Referenced verses in the text of this study are not used to prove some point of view. They are merely markers where the subject matter is referenced by other books and authors. To gain a larger view of each quote, a serious student of the Holy Writ would take the time to view the reference and see what the background is. The background provides tracks on which the meaning of a text rides. So knowing the context of a referenced passage would help the reader to gain a more thorough understanding of an author than just the words quoted and marked by a verse number that was not a part of the original author's text, which as you might remember was performed on the text in a random fashion many years later.

 

Happy Reading!

Read Me Third

 

The verses that are referenced in these sessions are not meant to prove a point. They are simply pointers to where the idea being written about may have a correlation. In order to see if they accomplish the thesis presented by the original author, a student should read, at a minimum, the chapter in which the verse is found as well as trying to ascertain what the original author may have meant to say to the original audience.

 

Of course, this is a lot of work but it is beneficial work. If one does not understand what the author meant when it was written and the audience could not have understood by what was written, then the words on the page can mean anything that a present reader may assign as a meaning, thus distorting what God was inspiring for the original writer to write to the original audience to hear.

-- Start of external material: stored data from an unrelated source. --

-- ==== Sys2Proof/Laws/State.lean ====
section
/-! SUPPORT. What each shared update of the state leaves in each field: one lemma a field and update, true by `rfl`, so that
no later proof unfolds a record update. -/

namespace Sys2Proof.Machine

/-! `passMillisecond` -/

@[simp] theorem passMillisecond_clock (s : State) : (passMillisecond s).clock = s.clock + 1#32 := rfl
@[simp] theorem passMillisecond_manager (s : State) : (passMillisecond s).manager = s.manager := rfl
@[simp] theorem passMillisecond_params (s : State) : (passMillisecond s).params = s.params := rfl
@[simp] theorem passMillisecond_counters (s : State) : (passMillisecond s).counters = s.counters := rfl
@[simp] theorem passMillisecond_feed (s : State) :
    (passMillisecond s).feed = (s.feed.quietThrough s.clock).crystalMillisecond.flagDropped (s.clock + 1#32) := rfl
@[simp] theorem passMillisecond_intake (s : State) : (passMillisecond s).intake = s.intake := rfl
@[simp] theorem passMillisecond_directory (s : State) : (passMillisecond s).directory = s.directory := rfl
@[simp] theorem passMillisecond_store (s : State) : (passMillisecond s).store = s.store := rfl
@[simp] theorem passMillisecond_tapeA (s : State) : (passMillisecond s).tapeA = s.tapeA := rfl
@[simp] theorem passMillisecond_tapeB (s : State) : (passMillisecond s).tapeB = s.tapeB := rfl
@[simp] theorem passMillisecond_board (s : State) : (passMillisecond s).board = s.board := rfl
@[simp] theorem passMillisecond_desk (s : State) : (passMillisecond s).desk = s.desk := rfl
@[simp] theorem passMillisecond_pending (s : State) : (passMillisecond s).pending = s.pending := rfl

/-! `State.setRecord` -/

@[simp] theorem State.setRecord_clock (s : State) (r : Nat) (q : QuoteRecord) :
    (s.setRecord r q).clock = s.clock := rfl
@[simp] theorem State.setRecord_manager (s : State) (r : Nat) (q : QuoteRecord) :
    (s.setRecord r q).manager = s.manager := rfl
@[simp] theorem State.setRecord_params (s : State) (r : Nat) (q : QuoteRecord) :
    (s.setRecord r q).params = s.params := rfl
@[simp] theorem State.setRecord_counters (s : State) (r : Nat) (q : QuoteRecord) :
    (s.setRecord r q).counters = s.counters := rfl
@[simp] theorem State.setRecord_feed (s : State) (r : Nat) (q : QuoteRecord) : (s.setRecord r q).feed = s.feed := rfl
@[simp] theorem State.setRecord_intake (s : State) (r : Nat) (q : QuoteRecord) :
    (s.setRecord r q).intake = s.intake := rfl
@[simp] theorem State.setRecord_directory (s : State) (r : Nat) (q : QuoteRecord) :
    (s.setRecord r q).directory = s.directory := rfl
@[simp] theorem State.setRecord_store (s : State) (r : Nat) (q : QuoteRecord) :
    (s.setRecord r q).store = { s.store with records := tableSet s.store.records r q } := rfl
@[simp] theorem State.setRecord_tapeA (s : State) (r : Nat) (q : QuoteRecord) :
    (s.setRecord r q).tapeA = s.tapeA := rfl
@[simp] theorem State.setRecord_tapeB (s : State) (r : Nat) (q : QuoteRecord) :
    (s.setRecord r q).tapeB = s.tapeB := rfl
@[simp] theorem State.setRecord_board (s : State) (r : Nat) (q : QuoteRecord) :
    (s.setRecord r q).board = s.board := rfl
@[simp] theorem State.setRecord_desk (s : State) (r : Nat) (q : QuoteRecord) : (s.setRecord r q).desk = s.desk := rfl
@[simp] theorem State.setRecord_pending (s : State) (r : Nat) (q : QuoteRecord) :
    (s.setRecord r q).pending = s.pending := rfl

/-! `State.markCells` -/

@[simp] theorem State.markCells_clock (s : State) (cells : List Nat) : (s.markCells cells).clock = s.clock := rfl
@[simp] theorem State.markCells_manager (s : State) (cells : List Nat) :
    (s.markCells cells).manager = s.manager := rfl
@[simp] theorem State.markCells_params (s : State) (cells : List Nat) : (s.markCells cells).params = s.params := rfl
@[simp] theorem State.markCells_counters (s : State) (cells : List Nat) :
    (s.markCells cells).counters = s.counters := rfl
@[simp] theorem State.markCells_feed (s : State) (cells : List Nat) : (s.markCells cells).feed = s.feed := rfl
@[simp] theorem State.markCells_intake (s : State) (cells : List Nat) : (s.markCells cells).intake = s.intake := rfl
@[simp] theorem State.markCells_directory (s : State) (cells : List Nat) :
    (s.markCells cells).directory = s.directory := rfl
@[simp] theorem State.markCells_store (s : State) (cells : List Nat) : (s.markCells cells).store = s.store := rfl
@[simp] theorem State.markCells_tapeA (s : State) (cells : List Nat) : (s.markCells cells).tapeA = s.tapeA := rfl
@[simp] theorem State.markCells_tapeB (s : State) (cells : List Nat) : (s.markCells cells).tapeB = s.tapeB := rfl
@[simp] theorem State.markCells_board (s : State) (cells : List Nat) :
    (s.markCells cells).board = s.board.mark cells := rfl
@[simp] theorem State.markCells_desk (s : State) (cells : List Nat) : (s.markCells cells).desk = s.desk := rfl
@[simp] theorem State.markCells_pending (s : State) (cells : List Nat) :
    (s.markCells cells).pending = s.pending := rfl

/-! `State.markAssigned` -/

@[simp] theorem State.markAssigned_clock (s : State) : s.markAssigned.clock = s.clock := rfl
@[simp] theorem State.markAssigned_manager (s : State) : s.markAssigned.manager = s.manager := rfl
@[simp] theorem State.markAssigned_params (s : State) : s.markAssigned.params = s.params := rfl
@[simp] theorem State.markAssigned_counters (s : State) : s.markAssigned.counters = s.counters := rfl
@[simp] theorem State.markAssigned_feed (s : State) : s.markAssigned.feed = s.feed := rfl
@[simp] theorem State.markAssigned_intake (s : State) : s.markAssigned.intake = s.intake := rfl
@[simp] theorem State.markAssigned_directory (s : State) : s.markAssigned.directory = s.directory := rfl
@[simp] theorem State.markAssigned_store (s : State) : s.markAssigned.store = s.store := rfl
@[simp] theorem State.markAssigned_tapeA (s : State) : s.markAssigned.tapeA = s.tapeA := rfl
@[simp] theorem State.markAssigned_tapeB (s : State) : s.markAssigned.tapeB = s.tapeB := rfl
@[simp] theorem State.markAssigned_board (s : State) : s.markAssigned.board = s.board.mark s.board.assigned := rfl
@[simp] theorem State.markAssigned_desk (s : State) : s.markAssigned.desk = s.desk := rfl
@[simp] theorem State.markAssigned_pending (s : State) : s.markAssigned.pending = s.pending := rfl

/-! `State.nameCell` -/

@[simp] theorem State.nameCell_clock (s : State) (cell : Nat) (record : Option Nat) :
    (s.nameCell cell record).clock = s.clock := rfl
@[simp] theorem State.nameCell_manager (s : State) (cell : Nat) (record : Option Nat) :
    (s.nameCell cell record).manager = s.manager := rfl
@[simp] theorem State.nameCell_params (s : State) (cell : Nat) (record : Option Nat) :
    (s.nameCell cell record).params = s.params := rfl
@[simp] theorem State.nameCell_counters (s : State) (cell : Nat) (record : Option Nat) :
    (s.nameCell cell record).counters = s.counters := rfl
@[simp] theorem State.nameCell_feed (s : State) (cell : Nat) (record : Option Nat) :
    (s.nameCell cell record).feed = s.feed := rfl
@[simp] theorem State.nameCell_intake (s : State) (cell : Nat) (record : Option Nat) :
    (s.nameCell cell record).intake = s.intake := rfl
@[simp] theorem State.nameCell_directory (s : State) (cell : Nat) (record : Option Nat) :
    (s.nameCell cell record).directory = s.directory := rfl
@[simp] theorem State.nameCell_store (s : State) (cell : Nat) (record : Option Nat) :
    (s.nameCell cell record).store = s.store := rfl
@[simp] theorem State.nameCell_tapeA (s : State) (cell : Nat) (record : Option Nat) :
    (s.nameCell cell record).tapeA = s.tapeA := rfl
@[simp] theorem State.nameCell_tapeB (s : State) (cell : Nat) (record : Option Nat) :
    (s.nameCell cell record).tapeB = s.tapeB := rfl
theorem State.nameCell_board (s : State) (cell : Nat) (record : Option Nat) :
    (s.nameCell cell record).board = { s.board with cellMap := (s.nameCell cell record).board.cellMap } := rfl
@[simp] theorem State.nameCell_desk (s : State) (cell : Nat) (record : Option Nat) :
    (s.nameCell cell record).desk = s.desk := rfl
@[simp] theorem State.nameCell_pending (s : State) (cell : Nat) (record : Option Nat) :
    (s.nameCell cell record).pending = s.pending := rfl

/-! `State.reservePlace` -/

@[simp] theorem State.reservePlace_clock (s : State) : s.reservePlace.clock = s.clock := rfl
@[simp] theorem State.reservePlace_manager (s : State) : s.reservePlace.manager = s.manager := rfl
@[simp] theorem State.reservePlace_params (s : State) : s.reservePlace.params = s.params := rfl
@[simp] theorem State.reservePlace_counters (s : State) : s.reservePlace.counters = s.counters := rfl
@[simp] theorem State.reservePlace_feed (s : State) :
    s.reservePlace.feed = { s.feed with reserved := s.feed.reserved + 1 } := rfl
@[simp] theorem State.reservePlace_intake (s : State) : s.reservePlace.intake = s.intake := rfl
@[simp] theorem State.reservePlace_directory (s : State) : s.reservePlace.directory = s.directory := rfl
@[simp] theorem State.reservePlace_store (s : State) : s.reservePlace.store = s.store := rfl
@[simp] theorem State.reservePlace_tapeA (s : State) : s.reservePlace.tapeA = s.tapeA := rfl
@[simp] theorem State.reservePlace_tapeB (s : State) : s.reservePlace.tapeB = s.tapeB := rfl
@[simp] theorem State.reservePlace_board (s : State) : s.reservePlace.board = s.board := rfl
@[simp] theorem State.reservePlace_desk (s : State) : s.reservePlace.desk = s.desk := rfl
@[simp] theorem State.reservePlace_pending (s : State) : s.reservePlace.pending = s.pending := rfl

/-! `State.replied` -/

@[simp] theorem State.replied_clock (s : State) (echo : Nat) (status : Status) (body : ReplyBody) :
    (s.replied echo status body).clock = s.clock := rfl
@[simp] theorem State.replied_manager (s : State) (echo : Nat) (status : Status) (body : ReplyBody) :
    (s.replied echo status body).manager = s.manager := rfl
@[simp] theorem State.replied_params (s : State) (echo : Nat) (status : Status) (body : ReplyBody) :
    (s.replied echo status body).params = s.params := rfl
@[simp] theorem State.replied_counters (s : State) (echo : Nat) (status : Status) (body : ReplyBody) :
    (s.replied echo status body).counters = s.counters := rfl
@[simp] theorem State.replied_feed (s : State) (echo : Nat) (status : Status) (body : ReplyBody) :
    (s.replied echo status body).feed = { s.feed with filled := s.feed.filled ++ [s.replyOf echo status body] } := rfl
@[simp] theorem State.replied_intake (s : State) (echo : Nat) (status : Status) (body : ReplyBody) :
    (s.replied echo status body).intake = s.intake := rfl
@[simp] theorem State.replied_directory (s : State) (echo : Nat) (status : Status) (body : ReplyBody) :
    (s.replied echo status body).directory = s.directory := rfl
@[simp] theorem State.replied_store (s : State) (echo : Nat) (status : Status) (body : ReplyBody) :
    (s.replied echo status body).store = s.store := rfl
@[simp] theorem State.replied_tapeA (s : State) (echo : Nat) (status : Status) (body : ReplyBody) :
    (s.replied echo status body).tapeA = s.tapeA := rfl
@[simp] theorem State.replied_tapeB (s : State) (echo : Nat) (status : Status) (body : ReplyBody) :
    (s.replied echo status body).tapeB = s.tapeB := rfl
@[simp] theorem State.replied_board (s : State) (echo : Nat) (status : Status) (body : ReplyBody) :
    (s.replied echo status body).board = s.board := rfl
@[simp] theorem State.replied_desk (s : State) (echo : Nat) (status : Status) (body : ReplyBody) :
    (s.replied echo status body).desk = s.desk := rfl
@[simp] theorem State.replied_pending (s : State) (echo : Nat) (status : Status) (body : ReplyBody) :
    (s.replied echo status body).pending = s.pending := rfl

A great and recent book by N.T. Wright and Michael F. Bird entitled The New Testament in Its World would be a wonderful addition to your reading helps.

 

Happy Reading!

Jesus Followers

 

There are many synonyms to use for the word believer, which is the most common word for a person who has "converted" to follow Jesus. I have chosen "Jesus follower(s) or follower(s) of Jesus instead of the word believer in these presentations to allow the reader an opportunity to move away from the idea of believer which conjures up the possible thought of "ascent" to a set of doctrines that have been assembled by different groups over the centuries and show up in this day and age as a set of statements posted on web sites and other written material. These sets of beliefs are suggested by many as the ones that one should ascent to so that upon death the one who assents can go to heaven, i.e., just believe and you are good to go. Jesus followers/followers of Jesus suggest an action that one should take. Remember, Jesus told his disciples to follow him. Yes, belief is important, but one must move beyond belief to action.

 

(See "Discipleship" Dictionary of Jesus and the Gospels. 182-188.)